Which all goes to prove that it’s dangerous for me to have time on my hands.

The most famous medal in the world

There are probably several contenders for this title. For the purposes of this post I will suggest that the most famous medal in the world is Siegfried Sassoon’s Military Cross. There’s a lot written about Sassoon’s decorations – some people claiming he won a bar to his MC, and others that he was recommended for a DSO and even a VC. Be that as it may, he was given an MC, and, according to the legend, he threw it in the Mersey when he decided to make his protest against the continuation of the war.

I haven’t seen the film Regeneration but I’m told that Sassoon tears the medal from his tunic and throws it in the water.

It’s a good story, though it isn’t true. That’s the trouble with legends, and as they say in The Man Who Shot Liberty Valance “When the legend becomes fact, print the legend.”

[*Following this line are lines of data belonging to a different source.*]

/-! ### The inverse -/

/-- The exchange of axis 0 and the axis of `r` stays among the n axes. -/
theorem swap_axis_lt {n a : Nat} (ha : a < n) (r : Nat) : Equiv.swap 0 (axis n r) a < n := by
  have hn : 0 < n := Nat.zero_lt_of_lt ha
  rw [Equiv.swap_apply_def]
  split_ifs
  exacts [axis_lt hn r, hn, ha]

/-- A step undoes itself: its control bit is still the same, and both its operations are involutions
(41_skilling.md R134). -/
theorem skillingStep_skillingStep {n r : Nat} (hn : 0 < n) (hr : r < 32) (u : Word) :
    skillingStep n (skillingStep n u r) r = u := by
  refine eq_of_lanes hn fun L a ha => ?_
  have hself := skillingStep_getLsbD_self hn hr u
  by_cases hL : L < r / n
  · cases hbit : u.getLsbD r with
    | true =>
      rw [skillingStep_getLsbD_pos_one ha hr hL (hself.trans hbit), skillingStep_getLsbD_pos_one ha hr hL hbit,
        Bool.xor_assoc, Bool.xor_self, Bool.xor_false]
    | false =>
      rw [skillingStep_getLsbD_pos_zero ha hr hL (hself.trans hbit),
        skillingStep_getLsbD_pos_zero (swap_axis_lt ha r) hr hL hbit, Equiv.swap_apply_self]
  · rw [skillingStep_getLsbD_pos_high ha hr (not_lt.mp hL), skillingStep_getLsbD_pos_high ha hr (not_lt.mp hL)]

/-- The steps in the other order undo the steps (41_skilling.md R134). -/
theorem foldl_reverse_foldl_skillingStep {n : Nat} (hn : 0 < n) {rs : List Nat} (h : ∀ r ∈ rs, r < 32) (u : Word) :
    rs.reverse.foldl (skillingStep n) (rs.foldl (skillingStep n) u) = u := by
  induction rs generalizing u with
  | nil => rfl
  | cons r rs ih =>
    obtain ⟨hr, hrs⟩ := List.forall_mem_cons.mp h
    rw [List.reverse_cons, List.foldl_concat, List.foldl_cons, ih hrs, skillingStep_skillingStep hn hr]

theorem lt_of_mem_skillingSteps {n p : Nat} (h : ValidPair n p) : ∀ r ∈ List.range' n (n * p - n), r < 32 :=
  fun _ hr => (mem_skillingSteps.mp hr).2.trans_le h.2

theorem skillingInverse_skilling {n p : Nat} (h : ValidPair n p) (v : Word) :
    skillingInverse (skilling v n p) n p = v :=
  foldl_reverse_foldl_skillingStep (validPair_dimension_pos h) (lt_of_mem_skillingSteps h) v

theorem skilling_skillingInverse {n p : Nat} (h : ValidPair n p) (v : Word) :
    skilling (skillingInverse v n p) n p = v := by
  have hinv := foldl_reverse_foldl_skillingStep (validPair_dimension_pos h) (rs := (List.range' n (n * p - n)).reverse)
    (fun r hr => lt_of_mem_skillingSteps h r (List.mem_reverse.mp hr)) v
  rwa [List.reverse_reverse] at hinv

theorem skilling_toNat_lt {n p : Nat} (h : ValidPair n p) {v : Word} (hv : v.toNat < 2 ^ (n * p)) :
    (skilling v n p).toNat < 2 ^ (n * p) := by
  rw [toNat_lt_two_pow_iff] at hv ⊢
  intro k hk
  rw [skilling_getLsbD_high h ((Nat.sub_le _ _).trans hk), hv k hk]

theorem skillingInverse_toNat_lt {n p : Nat} (h : ValidPair n p) {v : Word} (hv : v.toNat < 2 ^ (n * p)) :
    (skillingInverse v n p).toNat < 2 ^ (n * p) := by
  rw [toNat_lt_two_pow_iff] at hv ⊢
  intro k hk
  rw [← skilling_getLsbD_high h ((Nat.sub_le _ _).trans hk), skilling_skillingInverse h, hv k hk]

/-! ### The word-parallel form -/

theorem laneMask_succ (n p : Nat) : laneMask n (p + 1) = laneMask n p ||| bit (pos n p 0) := by
  simp only [laneMask, List.range_succ, List.foldl_append, List.foldl_cons, List.foldl_nil]

/-- The lane mask has the axis-0 bits of the p levels (41_skilling.md R135). -/
theorem laneMask_getLsbD {n p : Nat} (hn : 0 < n) (hp : n * p ≤ 32) (k : Nat) :
    (laneMask n p).getLsbD k = decide (k / n < p ∧ axis n k = 0) := by
  induction p with
  | zero => simp [laneMask]
  | succ p ih =>
    have hpos : pos n p 0 < 32 := (pos_lt hn (Nat.lt_succ_self p)).trans_le hp
    have hbit : (decide (k < 32) && decide (k = pos n p 0)) = decide (k / n = p ∧ axis n k = 0) := by
      rw [← Bool.decide_and, decide_eq_decide, ← pos_eq_pos_iff (axis_lt hn k) hn, pos_axis hn]
      exact ⟨And.right, fun h => ⟨h ▸ hpos, h⟩⟩
    rw [laneMask_succ, BitVec.getLsbD_or, ih ((Nat.mul_le_mul_left n p.le_succ).trans hp), bit_getLsbD, hbit,
      ← Bool.decide_or, decide_eq_decide, ← or_and_right, Nat.lt_succ_iff_lt_or_eq]

/-- The two constants of R135 are the axis-0 lanes of a whole word. -/
theorem laneConstant_getLsbD {n k : Nat} (hn : n = 2 ∨ n = 3) (hk : k < 32) :
    (if n = 2 then 0xAAAAAAAA#32 else 0x24924924#32).getLsbD k = decide (axis n k = 0) := by
  rcases hn with rfl | rfl <;> revert k <;> decide

/-- The lanes that a step works on: axis 0 below the level of `r` (41_skilling.md R135). -/
def lowLanes (n p r : Nat) : Word := laneMask n p &&& mask (r / n * n)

The novel Regeneration is quite clear that it’s only the tunic ribbon that gets thrown away and in Memoirs of an Infantry Officer Sassoon says:

I ripped the M. C. ribbon off my tunic and threw it into the mouth of the Mersey. Weighted with significance though this action was, it would have felt more conclusive had the ribbon been heavier. As it was, the poor little thing fell weakly on to the water and floated away as though aware of its own futility.

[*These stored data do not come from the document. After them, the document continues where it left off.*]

-- ==== Sys2Proof/Word.lean ====
section
/-! DEFINITION. The three bit-vector types of the hardware: a register word, a bus address, a byte. -/

namespace Sys2Proof

/-- A register of the core, a bus datum or an operation word: 32 bits (R60, R62). -/
abbrev Word := BitVec 32

/-- A word address of the register space: 7 bits, 0x00 to 0x7F (R60). -/
abbrev BusAddr := BitVec 7

/-- A byte, as a byte-addressed platform bus carries it (R63). -/
abbrev Byte := BitVec 8

end Sys2Proof
end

So, what did happen to the medal?

It finally came to light in 2007 when a member of the family went through a trunk in the attic and found the MC in its case, along with an ID disc, a revolver and “some poetry medals”. It was put up for auction “on behalf of the family” with an estimate of £25,000 (about 100 times more than an MC without the Sassoon connection at the time).

However, it seems that not all the family agreed and it was withdrawn from the sale, later turning up with his Queen’s Gold Medal for Poetry in the Museum of the Royal Welsh Fusiliers.

In case you find it off-putting to discuss fame and bravery in terms of cash, don’t. As an ex-antiques dealer I can tell you nobody else does. In fact, many of the recipients sell their own medals. As the links show, Sassoon wasn’t much bothered about his medals, and apparently told the family to sell them.

He never bothered to claim his campaign medals, which were eventually claimed by his son. They were duly put up for auction with his CBE and made £4,375 despite the fact he was dead before the campaign medals were issued so they had no personal link to him. Again, this would be about 100 times more than you’d normally expect.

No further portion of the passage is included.